A few months ago, I suggested that the World Courts in Geneva, and the Hague investigate whether such acts, of knowingly allowing populations to be exposed to potentially lethal doses of radiation, by withholding data, constitute crimes against humanity, under the Geneva Conventions. If it does not, I believe it should be changed so it does.
At the very least, it is a moral failure of the "duty to warn."
Mr. Baba, the mayor of Namie, said that if the Speedi data had been made available sooner, townspeople would have naturally chosen to flee to safer areas. “But we didn’t have the information,” he said. “That’s frustrating.” “We were in the worst place, but didn’t know it,” Ms. Nozawa said. “Children were playing outside.”
Mr. Hosono, the minister charged with dealing with the nuclear crisis, has said that certain information, including the Speedi data, had been withheld for fear of “creating a panic.”
Mr. Hosono eventually, resigned in protest.

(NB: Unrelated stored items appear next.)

/-- `Charon` abandons the operation that it emulates for a group: its command is gone, with what a peer has still to answer, and
the instruction executes again (R201). -/
def abandon (s : State) (g : Group) : State :=
  match g.status with
  | .waitEmulation e =>
    let r : CmdRef := ⟨coreNo g, e.team, e.id⟩
    match (findCmd s r).filter (fun c => c.serial == e.serial && abandonable c) with
    | none => s
    | some c =>
      let n := (s.accs.filter (sideOf r)).length + 1
      let s := { s with accs := s.accs.filter (fun a => !sideOf r a) }
      let s := modCore r.core (fun k => { k with seq := (k.seq.filter (fun d => d.serial != c.serial)).map (abandonPred c.serial) }) s
      modGroup g.gid (fun g => { g with status := .ready }) (modTeam c.team (fun t => { t with outstanding := t.outstanding - n }) s)
  | _ => s

/-- The save of a gang begins: its groups issue nothing more (R383 step 1). -/
def beginSave (l : Launch) (a : Gang) (s : State) : State :=
  if s.saved.any (fun v => v.launch == l.seq && v.gang.gang == a.gang) then s
  else
    let mine := fun (g : Group) => g.launch == l.seq && g.gang == a.gang
    let s := ((allGroups s).filter mine).foldl abandon s
    let s := modGroups mine (fun g => { g with status := withdrawn g.status }) s
    { s with saved := s.saved ++ [⟨l.seq, a, [], [], false, 0⟩] }

/-- A copy of a running command has a side in local store, so that a save waits for it (R383 step 3). -/
def touchesLocal (k : CmdKind) : Bool :=
  let side := fun (d : Option Side) => match d with
    | some (.mem a _) => isWindow a
    | some (.multi _ _ _) => true
    | _ => false
  side (srcSide k) || side (dstSide k)

/-- A command that has begun and runs on as one of the saved context: no side of it is the team's local store, a drain has
taken its rows, and no group waits for `Charon` to perform it (R383). -/
def runsOn (c : Command) : Bool :=
  !c.emulated && match c.kind with
  | .mma _ _ _ _ _ _ _ _ | .mmaz _ | .achk _ _ | .aload _ _ _ _ => false
  | .drain dst _ _ e1 => dKind e1 == 2 || !isWindow dst
  | k => !touchesLocal k

/-- An access of a team that its save waits for: a load or an add that a peer has not answered (R383 steps 2 and 3). -/
def holdsSave (k : OutKind) : Bool :=
  match k with
  | .peer _ _ _ _ _ _ _ _ => true
  | .peerAdd _ _ => true
  | _ => false

/-- Nothing of a team is under way that its save waits for (R383 steps 2 and 3). -/
def saveReady (s : State) (t : Team) : Bool :=
  let gids := ((allGroups s).filter (fun g => g.tid == t.tid)).map (·.gid)
  !(s.accs.any (fun a => a.team == t.tid && holdsSave a.kind)) &&
  !(s.pending.any (fun i => gids.any (fun g => postedBy g i))) &&
  !((teamCommands s t.tid).any (fun c => c.phase == .running && !runsOn c))

/-- The context of a team (R271, R384); `wts` is the largest write time of what its save has written back. -/
def saveTeam (s : State) (t : Team) (wts : Nat) : SavedTeam :=
  let at_ := fun (k : Nat) => coreAt s (nth 0 t.cores k)
  let ks := List.range t.cores.length
  let lo := fun (k : Nat) => 16384 * nth 0 t.locals k
  let held := fun (k w : Nat) => decide (lo k ≤ w) && decide (w < lo k + 16384 * t.units)
  { team := t, groups := (allGroups s).filter (fun g => g.tid == t.tid)
    ctrs := ks.map (fun k => ((at_ k).ctrs.filter (fun e => e.1 / 16 == nth 0 t.ranges k)).map (fun e => (e.1 % 16, e.2)))
    tiles := ks.map (fun k => (nth [] t.tiles k).map (fun n => Sparse.get Tile.empty n (at_ k).tiles))
    stores := ks.map (fun k =>
      let lo := 65536 * nth 0 t.locals k
      ((at_ k).store.filter (fun e => decide (lo ≤ e.1) && decide (e.1 < lo + 65536 * t.units))).map (fun e => (e.1 - lo, e.2)))
    times := ks.map (fun k => ((at_ k).storeTimes.filter (fun e => held k e.1)).map (fun e => (e.1 - lo k, e.2)))
    bad := ks.map (fun k => ((at_ k).storePoison.filter (held k)).map (· - lo k))
    seqs := ks.map (fun k => (at_ k).seq.filter (fun c => c.team == t.tid && c.phase == .waiting))
    keys := ks.map (fun k => ((at_ k).bbuf.filter (fun b => b.handle / 16384 == t.eid)).map (fun b => (b.handle, b.ver, b.tile)))
    ccs := ks.map (fun k => (at_ k).cc), wts := wts, areas := [] }

/-- Frees what a saved team held on a core (R383 step 5). -/
def freeSaved (t : Team) (k : Nat) (c : Core) : Core :=
  let lo := 65536 * nth 0 t.locals k
  let words := fun (w : Nat) => decide (lo ≤ 4 * w) && decide (4 * w < lo + 65536 * t.units)
  let c := freeOnCore (nth 0 t.ranges k) (nth [] t.tiles k) c
  { c with storeTimes := Sparse.drop words c.storeTimes, storePoison := c.storePoison.filter (fun w => !words w)
           ctrs := Sparse.drop (fun n => n / 16 == nth 0 t.ranges k) c.ctrs
           store := Sparse.drop (fun a => decide (lo ≤ a) && decide (a < lo + 65536 * t.units)) c.store
           seq := c.seq.filter (fun d => !(d.team == t.tid && d.phase == .waiting)) }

Reflecting On Our Own Response
I have to check, as my memory is fuzzy, but I believe the Kossack who first reported his resignation was later banned, for becoming so angry at the pummeling he took from pro-nuclear forces here, he started leveling unjustified attacks on innocent bystanders.
It was complicated, and I admit I do not know all of the details. This person did report some alarmist data, that was incorrect, or not compleltely documented. And, also, I know for a fact, he also ended up making categorical attacks against folks that were innocent.

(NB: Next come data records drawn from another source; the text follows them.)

-- ==== Sys2Proof/Machine/Charon.lean ====
section
/-! DEFINITION. The requests of system connections to `Charon` (R337, R342, R344, R347, R370 to R373, R382, R388, R419 to R433,
R435), and the ends of an unmapping and of an engagement. -/

namespace Sys2Proof.Machine

/-! ### Requests (R420) -/

/-- A field of `ARG`. -/
def argBits (m : Msg) (hi lo : Nat) : Nat := bitsAt m.arg.toNat hi lo

/-- Bits of `ARG` above the code that are all zero but for those of a mask. -/
def argOnly (m : Msg) (mask : Nat) : Bool := m.arg &&& ~~~ (BitVec.ofNat 32 (mask + 0xFF)) == 0

/-- `ARG` bits 13:8, an engagement. -/
def eidMask : Nat := 0x3F00
def argEid (m : Msg) : Nat := argBits m 13 8

/-- Codes that recovery accepts (R420, R430). -/
def inRecovery (code : Nat) : Bool := code == 0x18 || code == 0x28 || code == 0x2A

/-- A request to `Charon`: refused with 1 on an engagement connection, with 4 where it is malformed. -/
def ctrl (m : Msg) (code : Nat) (ok : Bool) (k : Result) (s : State) : Result :=
  onConn m (fun c =>
    if !c.system then .next (reply m 1 [] s)
    else if !hdrOk m 0x06 || m.eng != 0 || m.xsel != 0 || argBits m 7 0 != code || !ok || (s.recovery && !inRecovery code) then
      .next (reply m 4 [] s)
    else k) s

/-- A request that names a live engagement. -/
def ctrlEng (m : Msg) (code : Nat) (ok : Bool) (k : Nat → Result) (s : State) : Result :=
  ctrl m code ok (if (engOf s (argEid m)).st == .live then k (argEid m) else .next (reply m 1 [] s)) s

/-- A field of the payload. -/
def pay (m : Msg) (off n : Nat) : Nat := entryField m.payload off n

/-! ### Frames and page tables (R217, R218, R339, R421, R425) -/

/-- Owner of the frames that hold an engagement's page tables, `Charon`'s own. -/
def tableOwner (eid : Nat) : Nat := 65 + eid

/-- The level that a leaf of a page size stands on. -/
def leafLevel (psz : Nat) : Nat := psz

/-- The first die of the package on which the pool has what is asked for. -/
def onAnyDie (f : Nat → Option α) : Option α := (List.range 4).findSome? f

/-- A frame of the pool for an engagement's page tables. -/
def takeTable (eid : Nat) (s : State) : Option (Nat × State) := onAnyDie (fun d => takeFrame (tableOwner eid) d false s)

/-- The entry of an address at a level, building tables on the way: its physical address, or an answer: 4 where something
larger is mapped, 3 where the pool lacks frames. -/
def entryFor (eid va lev : Nat) : List Level → Nat → State → Except Nat (Nat × State)
  | [], _, _ => .error 4
  | l :: ls, t, s =>
    let a := t + 8 * (va / 2 ^ l.shift % 2 ^ l.bits)
    if l.lev = lev then .ok (a, s)
    else
      let e : DWord := BitVec.ofNat 64 (leNat (memRead s a 8))
      if pteBit e 0 then (if pteBit e 1 then .error 4 else entryFor eid va lev ls (pteAddr e) s)
      else match takeTable eid s with
        | none => .error 3
        | some (f, s) => entryFor eid va lev ls (65536 * f) (sliceWrite a (leBytes 8 (65536 * f + 1)) 0 s)

/-- Nothing is mapped in a table of the first of some levels: its entries are invalid, or pointers without `GROW` to tables of
which the same holds. -/
def tableFree (s : State) : List Level → Nat → Bool
  | [], _ => true
  | l :: ls, t => (List.range (2 ^ l.bits)).all (fun k =>
      let e := readPte s l (t + 8 * k)
      !pteBit e 0 || (!pteBit e 1 && !pteBit e 6 && tableFree s ls (pteAddr e)))

/-- Nothing is mapped under an entry of a level: it is invalid, or a pointer to tables that map nothing. -/
def entryClear (s : State) (lev : Nat) (e : DWord) : Bool :=
  !pteBit e 0 || (!pteBit e 1 && !pteBit e 6 && tableFree s (levels.filter (fun l => decide (l.lev < lev))) (pteAddr e))

/-- Writes a leaf or pointer where nothing is mapped; the walkers forget a pointer that it replaces. -/
def putEntry (eid : Nat) (va : DWord) (lev : Nat) (e : Nat) (s : State) : Except Nat State :=
  match entryFor eid va.toNat lev levels (engOf s eid).root s with
  | .error n => .error n
  | .ok (a, s) =>
    let old := readPte s ⟨lev, 0, 0⟩ a
    if !entryClear s lev old then .error 4
    else .ok (sliceWrite a (leBytes 8 e) 0 (if pteBit old 0 then walkersDrop (walkIn eid va 1) s else s))

/-- The first aligned run of `n` unowned frames of a die at or after a place. -/
def seekRun (s : State) (die n : Nat) : Nat → Nat → Option Nat
  | 0, _ => none
  | fuel + 1, k =>
    let f := framesOfDie * die + k
    if framesOfDie < k + n then none
    else if (s.frames.filter (fun e => decide (f ≤ e.1) && decide (e.1 < f + n) && e.2.owner != 0)) = [] then some f
    else seekRun s die n fuel (k + n)
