/-- R52, R53, R201, R241, R250, R322, R438: what ends a wait: the counter's target, the interval of a watchdog, register blocks that
are free, a report, a refilled free list. R211, R305: a core's clock ticks once in each `AGE` ac, and a word that has been dirty
for 8,192 ac is written back. -/
def Obligations.WaitEnds : Prop :=
  (∀ (s : State) (gid : Nat) (g : Group), liveGroup s gid = some g → g.gid = gid →
    let quietBus := (Sparse.get Bus.reset g.die s.buses).running = false
    let lowest := ∀ h ∈ allGroups s, h.tid = g.tid → expired s h = true ∨ blockExpired s h = true → captureKey g ≤ captureKey h
    (∀ m target d scope since, g.status = .waitCounter m target d false scope since →
      let v := (ctrAt s (coreNo g) m).val.toNat
      (target ≤ v → ∃ t h, exec (.counterWaitWake gid) s = .next t ∧ findGroup t gid = some h ∧
        h = { advance (qSet { g with status := .ready } d.toNat false) with gwts := h.gwts, gwtsTeam := h.gwtsTeam } ∧
        g.gwts ≤ h.gwts ∧ t.mem = s.mem) ∧
      (v < target → cancelBit s g = false → quietBus → since + wdogOf s g < s.ac →
        lowest →
        exec (.waitWatchdogExpiry gid) s = .next (trapGroup g ⟨0x19, 0, some (counterRef (coreNo g) m), 0⟩ g.pc s))) ∧
    (∀ t k since, g.status = .waitBlocks t k since →
      (since + wdogOf s g < s.ac → quietBus → (∀ e, grantable s (coreNo g) g.lane = some e → e.1.gid ≠ gid) → lowest →
        exec (.registerBlockWaitExpiry gid) s = .next (trapGroup g ⟨0x1A, 0, none, 0⟩ g.pc s)) ∧
      (g ∈ onLane s (coreNo g) g.lane → (∀ h ∈ onLane s (coreNo g) g.lane, h = g ∨ ∀ u j, blockWait h = some (u, j) → k < j) →
        t * unitsPerBlock g ≤ freeUnits s (coreNo g) g.lane → ∃ u h, exec (.xblkGrant (coreNo g) g.lane) s = .next u ∧
          findGroup u gid = some h ∧ h = { g with xblk := t, status := .ready, pc := g.pc + 12, ridx := 0, readTime := 0, midway := false })) ∧
    (∀ r rs, g.reports = r :: rs → g.status = .ready → g.ridx = 0 → exec (.deferredReport gid) s = .next (trapGroup g
      ⟨r.cause, r.subc, some r.addr, 0⟩ r.pc (modGroup gid (fun g => { g with reports := rs, status := .ready }) s))) ∧
    (∀ die va i, g.status = .waitGrow die va i →
      Sparse.get [] (4 * g.eid + die) s.freeList ≠ [] ∨ (∃ f ∈ Sparse.get [] die s.poolBack, unowned s f = true) →
      ∃ t h, exec (.growRefillDone gid) s = .next t ∧ findGroup t gid = some h ∧ h = { g with status := .ready })) ∧
  (∀ (c : Nat) (s : State),
    let k := coreAt s c
    (k.tick + (if k.age = 0 then 256 else k.age) ≤ s.ac → exec (.coreClockTick c) s =
      .next (setCore c { k with cc := k.cc + 1, tick := k.tick + (if k.age = 0 then 256 else k.age) } s)) ∧
    ((∃ l ∈ k.lines, l.dirty ≠ 0 ∧ l.since + 8192 ≤ s.ac) → ∃ t, exec (.dirtyWritebackBound c) s = .next t ∧
      ∀ l ∈ (coreAt t c).lines, l.dirty ≠ 0 → s.ac < l.since + 8192))
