-- ==== Sys2Proof/Laws/Dispatch.lean ====
section
/-! SUPPORT. The meaning of each instruction and step, one equation for each constructor of `Instr`. -/

namespace Sys2Proof.Laws

open Sys2Proof Sys2Proof.Machine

I have to research the details, before taking this any further, but it might be that we should consider offering him amnesty, since we've so graciously accepted the apologies of some on the other side of those pie fights.

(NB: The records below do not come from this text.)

-- ==== Sys2Proof/Laws/State.lean ====
section
/-! SUPPORT. What each update of the state and of a group leaves, field by field. -/

namespace Sys2Proof.Laws

open Sys2Proof.Machine


/-! ### `setG` -/

@[simp] theorem setG_turn (h : Group) (s : State) : (setG h s).turn = s.turn := rfl
@[simp] theorem setG_g (h : Group) (s : State) : (setG h s).g = h := rfl
@[simp] theorem setG_others (h : Group) (s : State) : (setG h s).others = s.others := rfl
@[simp] theorem setG_pending (h : Group) (s : State) : (setG h s).pending = s.pending := rfl
@[simp] theorem setG_out (h : Group) (s : State) : (setG h s).out = s.out := rfl
@[simp] theorem setG_ctr (h : Group) (s : State) : (setG h s).ctr = s.ctr := rfl
@[simp] theorem setG_traffic (h : Group) (s : State) : (setG h s).traffic = s.traffic := rfl
@[simp] theorem setG_fresh (h : Group) (s : State) : (setG h s).fresh = s.fresh := rfl
@[simp] theorem setG_ac (h : Group) (s : State) : (setG h s).ac = s.ac := rfl
@[simp] theorem setG_sc (h : Group) (s : State) : (setG h s).sc = s.sc := rfl
@[simp] theorem setG_mem (h : Group) (s : State) : (setG h s).mem = s.mem := rfl
@[simp] theorem setG_poison (h : Group) (s : State) : (setG h s).poison = s.poison := rfl
@[simp] theorem setG_tagFail (h : Group) (s : State) : (setG h s).tagFail = s.tagFail := rfl
@[simp] theorem setG_wts (h : Group) (s : State) : (setG h s).wts = s.wts := rfl
@[simp] theorem setG_rts (h : Group) (s : State) : (setG h s).rts = s.rts := rfl
@[simp] theorem setG_wrote (h : Group) (s : State) : (setG h s).wrote = s.wrote := rfl
@[simp] theorem setG_strong (h : Group) (s : State) : (setG h s).strong = s.strong := rfl
@[simp] theorem setG_sums (h : Group) (s : State) : (setG h s).sums = s.sums := rfl
@[simp] theorem setG_cached (h : Group) (s : State) : (setG h s).cached = s.cached := rfl
@[simp] theorem setG_clusterTlbs (h : Group) (s : State) : (setG h s).clusterTlbs = s.clusterTlbs := rfl
@[simp] theorem setG_dieTlbs (h : Group) (s : State) : (setG h s).dieTlbs = s.dieTlbs := rfl
@[simp] theorem setG_walkers (h : Group) (s : State) : (setG h s).walkers = s.walkers := rfl
@[simp] theorem setG_frames (h : Group) (s : State) : (setG h s).frames = s.frames := rfl
@[simp] theorem setG_poolNext (h : Group) (s : State) : (setG h s).poolNext = s.poolNext := rfl
@[simp] theorem setG_poolBack (h : Group) (s : State) : (setG h s).poolBack = s.poolBack := rfl
@[simp] theorem setG_freeList (h : Group) (s : State) : (setG h s).freeList = s.freeList := rfl
@[simp] theorem setG_cores (h : Group) (s : State) : (setG h s).cores = s.cores := rfl
@[simp] theorem setG_fuses (h : Group) (s : State) : (setG h s).fuses = s.fuses := rfl
@[simp] theorem setG_teams (h : Group) (s : State) : (setG h s).teams = s.teams := rfl
@[simp] theorem setG_accs (h : Group) (s : State) : (setG h s).accs = s.accs := rfl
@[simp] theorem setG_images (h : Group) (s : State) : (setG h s).images = s.images := rfl
@[simp] theorem setG_launches (h : Group) (s : State) : (setG h s).launches = s.launches := rfl
@[simp] theorem setG_nextSeq (h : Group) (s : State) : (setG h s).nextSeq = s.nextSeq := rfl
@[simp] theorem setG_saved (h : Group) (s : State) : (setG h s).saved = s.saved := rfl
@[simp] theorem setG_held (h : Group) (s : State) : (setG h s).held = s.held := rfl
@[simp] theorem setG_reservation (h : Group) (s : State) : (setG h s).reservation = s.reservation := rfl
@[simp] theorem setG_engs (h : Group) (s : State) : (setG h s).engs = s.engs := rfl
@[simp] theorem setG_handles (h : Group) (s : State) : (setG h s).handles = s.handles := rfl
@[simp] theorem setG_wgcfg (h : Group) (s : State) : (setG h s).wgcfg = s.wgcfg := rfl
@[simp] theorem setG_sliceErrors (h : Group) (s : State) : (setG h s).sliceErrors = s.sliceErrors := rfl
@[simp] theorem setG_kv (h : Group) (s : State) : (setG h s).kv = s.kv := rfl
@[simp] theorem setG_programs (h : Group) (s : State) : (setG h s).programs = s.programs := rfl
@[simp] theorem setG_siblings (h : Group) (s : State) : (setG h s).siblings = s.siblings := rfl
@[simp] theorem setG_posts (h : Group) (s : State) : (setG h s).posts = s.posts := rfl
@[simp] theorem setG_packs (h : Group) (s : State) : (setG h s).packs = s.packs := rfl
@[simp] theorem setG_conns (h : Group) (s : State) : (setG h s).conns = s.conns := rfl
@[simp] theorem setG_owed (h : Group) (s : State) : (setG h s).owed = s.owed := rfl
@[simp] theorem setG_linkUp (h : Group) (s : State) : (setG h s).linkUp = s.linkUp := rfl
@[simp] theorem setG_linkTry (h : Group) (s : State) : (setG h s).linkTry = s.linkTry := rfl
@[simp] theorem setG_dropped (h : Group) (s : State) : (setG h s).dropped = s.dropped := rfl
@[simp] theorem setG_windows (h : Group) (s : State) : (setG h s).windows = s.windows := rfl
@[simp] theorem setG_watches (h : Group) (s : State) : (setG h s).watches = s.watches := rfl
@[simp] theorem setG_log (h : Group) (s : State) : (setG h s).log = s.log := rfl
@[simp] theorem setG_chain (h : Group) (s : State) : (setG h s).chain = s.chain := rfl
@[simp] theorem setG_logIndex (h : Group) (s : State) : (setG h s).logIndex = s.logIndex := rfl
@[simp] theorem setG_lastSeal (h : Group) (s : State) : (setG h s).lastSeal = s.lastSeal := rfl
@[simp] theorem setG_phase (h : Group) (s : State) : (setG h s).phase = s.phase := rfl
@[simp] theorem setG_warm (h : Group) (s : State) : (setG h s).warm = s.warm := rfl
@[simp] theorem setG_recovery (h : Group) (s : State) : (setG h s).recovery = s.recovery := rfl
@[simp] theorem setG_fwImage (h : Group) (s : State) : (setG h s).fwImage = s.fwImage := rfl
@[simp] theorem setG_fwVersion (h : Group) (s : State) : (setG h s).fwVersion = s.fwVersion := rfl
@[simp] theorem setG_fwFloor (h : Group) (s : State) : (setG h s).fwFloor = s.fwFloor := rfl
@[simp] theorem setG_fwDigest (h : Group) (s : State) : (setG h s).fwDigest = s.fwDigest := rfl
@[simp] theorem setG_fwPieces (h : Group) (s : State) : (setG h s).fwPieces = s.fwPieces := rfl
@[simp] theorem setG_rollback (h : Group) (s : State) : (setG h s).rollback = s.rollback := rfl
@[simp] theorem setG_ageth (h : Group) (s : State) : (setG h s).ageth = s.ageth := rfl
@[simp] theorem setG_w2 (h : Group) (s : State) : (setG h s).w2 = s.w2 := rfl
@[simp] theorem setG_w1 (h : Group) (s : State) : (setG h s).w1 = s.w1 := rfl
@[simp] theorem setG_w0 (h : Group) (s : State) : (setG h s).w0 = s.w0 := rfl
@[simp] theorem setG_capw (h : Group) (s : State) : (setG h s).capw = s.capw := rfl
@[simp] theorem setG_pstep (h : Group) (s : State) : (setG h s).pstep = s.pstep := rfl
@[simp] theorem setG_ttrip (h : Group) (s : State) : (setG h s).ttrip = s.ttrip := rfl
@[simp] theorem setG_power (h : Group) (s : State) : (setG h s).power = s.power := rfl
@[simp] theorem setG_coolSince (h : Group) (s : State) : (setG h s).coolSince = s.coolSince := rfl
@[simp] theorem setG_temps (h : Group) (s : State) : (setG h s).temps = s.temps := rfl
@[simp] theorem setG_band (h : Group) (s : State) : (setG h s).band = s.band := rfl
@[simp] theorem setG_refreshed (h : Group) (s : State) : (setG h s).refreshed = s.refreshed := rfl
@[simp] theorem setG_patrolled (h : Group) (s : State) : (setG h s).patrolled = s.patrolled := rfl
@[simp] theorem setG_deadRows (h : Group) (s : State) : (setG h s).deadRows = s.deadRows := rfl
@[simp] theorem setG_buses (h : Group) (s : State) : (setG h s).buses = s.buses := rfl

If we don't regulate our own collective integrity, someone else may do it for us.
Conclusion: Namie Residents Wait to Discover If They Have Been Murdered.
This article has so many original source interviews, and is so well documented, I would not be surprised if the five assisting reporters, and the authors win some kind of award. The additional on the ground reporters who contributed to this outstanding articles are Norimitsu Onishi, from Fukushima, and Martin Fackler from Tokyo. Ken Belson and Kantaro Suzuki contributed reporting from Tokyo.
In the Nuremberg Trials after WWII, the defense of "I was only following orders," was rejected by the courts.
If such trial are held for the intentional withholding of data that could have saved lives, are held, I hope the courts reject the defense "we didn't want to cause panic, or incur higher evacuation costs."
Meanwhile, Mayor Baba, and the citizens of Namie are waiting to discover if they have been murdered. A vigil some will now conduct for the rest of their lives.